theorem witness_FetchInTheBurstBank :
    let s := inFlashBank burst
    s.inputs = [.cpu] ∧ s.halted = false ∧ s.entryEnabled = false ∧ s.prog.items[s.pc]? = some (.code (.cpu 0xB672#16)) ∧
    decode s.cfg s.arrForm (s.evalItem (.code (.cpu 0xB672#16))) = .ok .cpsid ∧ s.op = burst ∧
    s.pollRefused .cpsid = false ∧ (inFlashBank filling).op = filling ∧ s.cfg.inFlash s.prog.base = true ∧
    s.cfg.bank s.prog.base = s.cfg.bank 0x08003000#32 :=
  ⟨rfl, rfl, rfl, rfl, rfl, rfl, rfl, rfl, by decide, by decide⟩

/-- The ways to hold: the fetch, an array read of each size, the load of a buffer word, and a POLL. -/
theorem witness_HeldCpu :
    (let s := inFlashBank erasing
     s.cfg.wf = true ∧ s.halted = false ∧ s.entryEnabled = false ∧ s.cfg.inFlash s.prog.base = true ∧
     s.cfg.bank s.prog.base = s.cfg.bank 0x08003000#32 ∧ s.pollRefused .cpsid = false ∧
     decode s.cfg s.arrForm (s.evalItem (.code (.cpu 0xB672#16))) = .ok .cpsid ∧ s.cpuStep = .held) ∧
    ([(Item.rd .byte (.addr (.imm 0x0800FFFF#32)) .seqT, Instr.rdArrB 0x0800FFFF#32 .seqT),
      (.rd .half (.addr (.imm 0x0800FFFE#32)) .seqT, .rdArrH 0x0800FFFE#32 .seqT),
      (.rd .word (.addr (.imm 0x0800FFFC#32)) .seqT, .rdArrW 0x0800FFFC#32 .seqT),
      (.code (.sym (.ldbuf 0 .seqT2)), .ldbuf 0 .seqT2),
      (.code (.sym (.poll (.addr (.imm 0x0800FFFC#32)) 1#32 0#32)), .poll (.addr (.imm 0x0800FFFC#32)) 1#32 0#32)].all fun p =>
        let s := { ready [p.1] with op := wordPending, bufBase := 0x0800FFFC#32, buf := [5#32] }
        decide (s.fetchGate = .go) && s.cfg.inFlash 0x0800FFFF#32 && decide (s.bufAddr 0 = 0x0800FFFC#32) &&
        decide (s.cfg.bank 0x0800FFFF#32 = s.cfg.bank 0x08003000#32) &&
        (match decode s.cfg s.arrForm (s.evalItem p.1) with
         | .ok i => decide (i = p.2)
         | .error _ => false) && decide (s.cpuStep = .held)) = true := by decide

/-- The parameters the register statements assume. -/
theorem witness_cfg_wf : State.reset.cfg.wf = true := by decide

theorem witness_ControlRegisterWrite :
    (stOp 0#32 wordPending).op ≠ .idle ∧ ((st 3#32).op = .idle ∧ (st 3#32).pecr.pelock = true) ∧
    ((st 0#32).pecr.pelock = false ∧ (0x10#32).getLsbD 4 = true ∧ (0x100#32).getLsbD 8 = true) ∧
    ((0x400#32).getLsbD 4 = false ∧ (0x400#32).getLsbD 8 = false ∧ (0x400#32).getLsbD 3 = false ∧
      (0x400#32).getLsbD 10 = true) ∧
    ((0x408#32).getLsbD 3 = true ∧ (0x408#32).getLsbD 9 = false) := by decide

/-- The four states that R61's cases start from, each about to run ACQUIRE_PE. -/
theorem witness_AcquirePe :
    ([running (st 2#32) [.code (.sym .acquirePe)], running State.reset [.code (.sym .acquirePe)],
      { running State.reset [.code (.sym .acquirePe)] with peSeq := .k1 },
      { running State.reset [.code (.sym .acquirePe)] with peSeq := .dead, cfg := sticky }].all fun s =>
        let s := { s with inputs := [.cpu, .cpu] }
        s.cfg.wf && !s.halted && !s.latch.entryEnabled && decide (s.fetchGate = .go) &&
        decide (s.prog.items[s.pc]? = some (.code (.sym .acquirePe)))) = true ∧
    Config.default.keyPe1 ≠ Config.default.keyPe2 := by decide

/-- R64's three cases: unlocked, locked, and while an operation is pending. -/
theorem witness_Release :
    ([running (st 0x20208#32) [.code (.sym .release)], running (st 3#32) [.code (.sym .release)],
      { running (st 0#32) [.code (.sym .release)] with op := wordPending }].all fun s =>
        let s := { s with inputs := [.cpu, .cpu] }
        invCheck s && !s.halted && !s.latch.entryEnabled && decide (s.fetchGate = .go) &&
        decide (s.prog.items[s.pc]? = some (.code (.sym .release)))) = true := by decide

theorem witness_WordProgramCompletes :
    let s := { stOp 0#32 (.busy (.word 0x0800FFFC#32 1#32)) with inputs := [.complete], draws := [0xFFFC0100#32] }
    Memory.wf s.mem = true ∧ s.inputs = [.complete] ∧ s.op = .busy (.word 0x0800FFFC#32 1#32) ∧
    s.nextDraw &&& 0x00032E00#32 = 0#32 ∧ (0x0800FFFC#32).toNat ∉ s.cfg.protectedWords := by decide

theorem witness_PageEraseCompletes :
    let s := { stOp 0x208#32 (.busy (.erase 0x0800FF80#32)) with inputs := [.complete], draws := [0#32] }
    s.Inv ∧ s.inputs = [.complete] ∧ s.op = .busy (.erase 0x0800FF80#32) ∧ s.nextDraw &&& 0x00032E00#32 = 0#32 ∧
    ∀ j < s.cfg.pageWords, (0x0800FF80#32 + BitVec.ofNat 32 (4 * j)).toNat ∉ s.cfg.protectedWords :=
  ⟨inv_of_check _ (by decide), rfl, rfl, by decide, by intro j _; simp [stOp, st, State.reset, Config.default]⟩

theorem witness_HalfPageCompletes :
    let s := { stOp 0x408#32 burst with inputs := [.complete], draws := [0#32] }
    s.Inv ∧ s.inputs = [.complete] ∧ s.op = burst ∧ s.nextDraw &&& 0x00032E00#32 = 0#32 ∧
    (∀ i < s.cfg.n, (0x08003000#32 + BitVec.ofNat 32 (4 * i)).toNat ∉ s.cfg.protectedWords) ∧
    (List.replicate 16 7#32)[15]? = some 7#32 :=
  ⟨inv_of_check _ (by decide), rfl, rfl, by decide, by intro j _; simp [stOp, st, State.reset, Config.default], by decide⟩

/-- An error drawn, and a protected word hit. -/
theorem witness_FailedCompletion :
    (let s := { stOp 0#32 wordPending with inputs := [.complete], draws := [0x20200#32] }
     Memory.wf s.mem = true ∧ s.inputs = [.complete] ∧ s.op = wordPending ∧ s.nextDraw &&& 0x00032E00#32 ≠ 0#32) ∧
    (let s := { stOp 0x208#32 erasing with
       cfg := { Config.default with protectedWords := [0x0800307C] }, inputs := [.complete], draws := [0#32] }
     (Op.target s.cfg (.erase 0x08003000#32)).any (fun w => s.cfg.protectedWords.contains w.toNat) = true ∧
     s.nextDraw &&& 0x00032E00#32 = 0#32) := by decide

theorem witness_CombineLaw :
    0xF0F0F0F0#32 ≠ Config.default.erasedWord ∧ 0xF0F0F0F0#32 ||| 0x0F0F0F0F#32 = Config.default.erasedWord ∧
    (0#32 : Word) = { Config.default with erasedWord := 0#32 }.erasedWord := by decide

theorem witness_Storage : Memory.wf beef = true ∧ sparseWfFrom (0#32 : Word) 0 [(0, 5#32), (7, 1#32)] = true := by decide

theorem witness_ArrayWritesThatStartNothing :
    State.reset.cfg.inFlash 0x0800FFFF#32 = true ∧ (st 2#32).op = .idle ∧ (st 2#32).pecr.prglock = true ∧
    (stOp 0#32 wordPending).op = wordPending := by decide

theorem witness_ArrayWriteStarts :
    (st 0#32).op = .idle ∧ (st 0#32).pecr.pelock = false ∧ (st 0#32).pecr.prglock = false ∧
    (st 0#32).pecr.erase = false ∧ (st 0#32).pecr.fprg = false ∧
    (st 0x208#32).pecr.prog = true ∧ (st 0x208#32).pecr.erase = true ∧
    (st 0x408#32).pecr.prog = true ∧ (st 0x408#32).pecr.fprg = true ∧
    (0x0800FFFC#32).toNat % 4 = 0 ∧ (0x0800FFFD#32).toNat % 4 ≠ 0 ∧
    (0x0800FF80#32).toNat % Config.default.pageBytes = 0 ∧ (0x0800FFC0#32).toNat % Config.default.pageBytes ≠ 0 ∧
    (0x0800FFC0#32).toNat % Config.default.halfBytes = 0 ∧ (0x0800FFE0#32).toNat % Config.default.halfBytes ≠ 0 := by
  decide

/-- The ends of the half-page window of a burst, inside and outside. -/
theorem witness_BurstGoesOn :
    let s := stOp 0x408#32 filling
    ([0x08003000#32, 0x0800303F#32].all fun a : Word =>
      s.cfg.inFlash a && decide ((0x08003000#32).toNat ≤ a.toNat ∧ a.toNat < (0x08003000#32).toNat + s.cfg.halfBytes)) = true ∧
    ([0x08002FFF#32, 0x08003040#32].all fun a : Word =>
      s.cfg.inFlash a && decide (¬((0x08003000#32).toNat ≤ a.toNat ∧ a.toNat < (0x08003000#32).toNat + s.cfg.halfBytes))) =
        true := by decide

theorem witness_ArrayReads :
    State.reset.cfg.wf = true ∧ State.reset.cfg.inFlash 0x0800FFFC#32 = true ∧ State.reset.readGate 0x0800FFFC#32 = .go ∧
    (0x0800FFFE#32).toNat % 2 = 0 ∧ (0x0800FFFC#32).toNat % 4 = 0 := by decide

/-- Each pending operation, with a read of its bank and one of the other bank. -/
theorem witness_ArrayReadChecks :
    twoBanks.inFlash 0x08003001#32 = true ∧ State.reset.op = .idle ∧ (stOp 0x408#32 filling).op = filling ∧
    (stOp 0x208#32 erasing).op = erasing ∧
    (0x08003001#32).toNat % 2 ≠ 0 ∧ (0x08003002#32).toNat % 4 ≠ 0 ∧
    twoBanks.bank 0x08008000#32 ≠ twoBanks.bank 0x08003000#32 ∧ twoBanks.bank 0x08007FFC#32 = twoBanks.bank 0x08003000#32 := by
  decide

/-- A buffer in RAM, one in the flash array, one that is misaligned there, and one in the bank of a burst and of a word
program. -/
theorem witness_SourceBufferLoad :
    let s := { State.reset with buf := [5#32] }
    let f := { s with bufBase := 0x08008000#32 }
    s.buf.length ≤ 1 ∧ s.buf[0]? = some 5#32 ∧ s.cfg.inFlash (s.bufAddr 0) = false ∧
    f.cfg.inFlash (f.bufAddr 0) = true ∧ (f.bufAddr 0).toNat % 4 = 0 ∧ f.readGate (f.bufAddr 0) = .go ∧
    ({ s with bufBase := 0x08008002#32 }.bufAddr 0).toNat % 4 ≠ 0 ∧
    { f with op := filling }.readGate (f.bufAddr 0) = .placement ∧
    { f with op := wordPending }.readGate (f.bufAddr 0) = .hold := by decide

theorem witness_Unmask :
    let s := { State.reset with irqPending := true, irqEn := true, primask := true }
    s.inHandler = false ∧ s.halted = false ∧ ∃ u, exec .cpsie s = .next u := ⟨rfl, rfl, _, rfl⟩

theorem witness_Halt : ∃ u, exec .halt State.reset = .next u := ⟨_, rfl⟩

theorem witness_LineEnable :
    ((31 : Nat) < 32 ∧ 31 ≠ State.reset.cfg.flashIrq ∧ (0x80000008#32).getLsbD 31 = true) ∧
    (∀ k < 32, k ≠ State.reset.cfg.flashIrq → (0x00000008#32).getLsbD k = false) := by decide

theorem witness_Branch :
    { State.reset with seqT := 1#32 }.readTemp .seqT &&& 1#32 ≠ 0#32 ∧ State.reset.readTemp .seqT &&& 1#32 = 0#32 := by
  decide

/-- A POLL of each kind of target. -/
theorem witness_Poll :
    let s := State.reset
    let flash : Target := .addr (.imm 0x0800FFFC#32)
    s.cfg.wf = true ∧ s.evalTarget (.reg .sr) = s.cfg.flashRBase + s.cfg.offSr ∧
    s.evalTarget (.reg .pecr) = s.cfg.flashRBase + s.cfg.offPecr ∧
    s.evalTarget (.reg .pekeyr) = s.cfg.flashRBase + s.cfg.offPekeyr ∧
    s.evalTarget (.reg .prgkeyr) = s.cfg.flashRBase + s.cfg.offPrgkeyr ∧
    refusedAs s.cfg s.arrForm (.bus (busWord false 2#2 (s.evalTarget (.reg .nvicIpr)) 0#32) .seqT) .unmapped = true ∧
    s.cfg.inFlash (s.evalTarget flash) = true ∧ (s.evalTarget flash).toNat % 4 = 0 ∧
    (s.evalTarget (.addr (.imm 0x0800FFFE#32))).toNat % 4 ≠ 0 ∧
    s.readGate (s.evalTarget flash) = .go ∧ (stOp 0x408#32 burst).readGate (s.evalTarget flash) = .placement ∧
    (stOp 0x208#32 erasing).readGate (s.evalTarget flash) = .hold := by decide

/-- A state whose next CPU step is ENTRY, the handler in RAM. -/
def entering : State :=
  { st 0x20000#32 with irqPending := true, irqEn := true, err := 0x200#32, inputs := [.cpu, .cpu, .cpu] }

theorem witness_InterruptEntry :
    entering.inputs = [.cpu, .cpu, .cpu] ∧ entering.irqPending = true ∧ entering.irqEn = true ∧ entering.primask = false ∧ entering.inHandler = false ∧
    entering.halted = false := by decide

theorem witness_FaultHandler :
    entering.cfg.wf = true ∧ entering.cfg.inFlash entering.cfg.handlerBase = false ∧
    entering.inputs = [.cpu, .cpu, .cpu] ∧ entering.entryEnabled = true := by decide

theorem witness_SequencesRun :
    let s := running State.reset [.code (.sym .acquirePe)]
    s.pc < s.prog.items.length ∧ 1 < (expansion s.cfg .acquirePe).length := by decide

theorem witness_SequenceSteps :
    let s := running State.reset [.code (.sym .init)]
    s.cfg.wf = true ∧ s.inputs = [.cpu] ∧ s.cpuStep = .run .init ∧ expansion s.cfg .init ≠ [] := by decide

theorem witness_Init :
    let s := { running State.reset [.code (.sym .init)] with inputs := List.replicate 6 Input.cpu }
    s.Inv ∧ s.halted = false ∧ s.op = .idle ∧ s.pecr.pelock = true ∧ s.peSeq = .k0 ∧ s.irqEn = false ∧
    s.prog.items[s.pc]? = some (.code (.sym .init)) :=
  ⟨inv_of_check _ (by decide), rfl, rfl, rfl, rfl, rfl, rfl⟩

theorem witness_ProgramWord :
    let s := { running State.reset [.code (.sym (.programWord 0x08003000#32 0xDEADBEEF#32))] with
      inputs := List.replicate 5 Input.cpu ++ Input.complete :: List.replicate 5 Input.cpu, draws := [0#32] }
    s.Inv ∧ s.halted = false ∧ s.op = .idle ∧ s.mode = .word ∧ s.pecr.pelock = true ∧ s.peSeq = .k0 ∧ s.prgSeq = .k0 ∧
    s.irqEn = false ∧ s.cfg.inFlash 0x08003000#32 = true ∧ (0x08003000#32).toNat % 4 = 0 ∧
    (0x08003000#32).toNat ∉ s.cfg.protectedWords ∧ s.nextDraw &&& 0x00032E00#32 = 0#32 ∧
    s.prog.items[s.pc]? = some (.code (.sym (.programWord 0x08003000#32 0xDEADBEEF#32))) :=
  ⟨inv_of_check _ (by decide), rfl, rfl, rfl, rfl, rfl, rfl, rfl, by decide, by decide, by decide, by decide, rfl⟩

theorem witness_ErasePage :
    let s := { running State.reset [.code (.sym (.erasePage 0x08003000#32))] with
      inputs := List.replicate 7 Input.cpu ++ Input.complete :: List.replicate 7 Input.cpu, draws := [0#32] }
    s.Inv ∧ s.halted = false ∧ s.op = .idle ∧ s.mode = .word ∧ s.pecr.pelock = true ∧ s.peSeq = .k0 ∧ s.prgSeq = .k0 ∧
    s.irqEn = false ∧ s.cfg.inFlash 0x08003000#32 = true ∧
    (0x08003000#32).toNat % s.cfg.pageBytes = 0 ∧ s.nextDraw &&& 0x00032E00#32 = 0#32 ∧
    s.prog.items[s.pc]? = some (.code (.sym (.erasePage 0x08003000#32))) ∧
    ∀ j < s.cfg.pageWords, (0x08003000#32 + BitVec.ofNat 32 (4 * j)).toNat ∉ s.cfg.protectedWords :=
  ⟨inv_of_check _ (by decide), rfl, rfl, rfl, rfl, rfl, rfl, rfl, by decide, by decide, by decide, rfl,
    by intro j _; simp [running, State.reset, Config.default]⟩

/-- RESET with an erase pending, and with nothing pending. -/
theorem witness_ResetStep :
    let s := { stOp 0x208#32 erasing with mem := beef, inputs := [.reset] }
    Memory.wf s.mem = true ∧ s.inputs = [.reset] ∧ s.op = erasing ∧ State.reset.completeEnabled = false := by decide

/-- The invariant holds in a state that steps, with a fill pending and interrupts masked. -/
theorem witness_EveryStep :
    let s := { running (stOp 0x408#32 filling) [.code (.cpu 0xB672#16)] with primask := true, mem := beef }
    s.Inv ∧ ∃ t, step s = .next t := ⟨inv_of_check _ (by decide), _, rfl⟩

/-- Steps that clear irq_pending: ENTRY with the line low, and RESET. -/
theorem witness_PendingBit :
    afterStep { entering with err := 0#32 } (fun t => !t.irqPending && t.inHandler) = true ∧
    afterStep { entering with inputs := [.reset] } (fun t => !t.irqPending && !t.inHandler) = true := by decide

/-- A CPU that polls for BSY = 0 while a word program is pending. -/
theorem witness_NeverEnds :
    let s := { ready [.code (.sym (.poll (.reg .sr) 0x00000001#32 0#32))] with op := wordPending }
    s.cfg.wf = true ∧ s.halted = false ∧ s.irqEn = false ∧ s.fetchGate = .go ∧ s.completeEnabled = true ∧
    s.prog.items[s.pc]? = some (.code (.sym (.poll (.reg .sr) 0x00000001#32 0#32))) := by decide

.....

→ EXERCISE AIM
In the material above, locate the line containing "0xB672#16))) = .ok .cpsid ∧ s.op" and the line containing "s.cfg.wf = true ∧ s.halted = false ∧ s.entryEnabled". Transcribe exactly those two lines and every line between them, and nothing more.

→ EXPECTED OUTPUT
    decode s.cfg s.arrForm (s.evalItem (.code (.cpu 0xB672#16))) = .ok .cpsid ∧ s.op = burst ∧
    s.pollRefused .cpsid = false ∧ (inFlashBank filling).op = filling ∧ s.cfg.inFlash s.prog.base = true ∧
    s.cfg.bank s.prog.base = s.cfg.bank 0x08003000#32 :=
  ⟨rfl, rfl, rfl, rfl, rfl, rfl, rfl, rfl, by decide, by decide⟩

/-- The ways to hold: the fetch, an array read of each size, the load of a buffer word, and a POLL. -/
theorem witness_HeldCpu :
    (let s := inFlashBank erasing
     s.cfg.wf = true ∧ s.halted = false ∧ s.entryEnabled = false ∧ s.cfg.inFlash s.prog.base = true ∧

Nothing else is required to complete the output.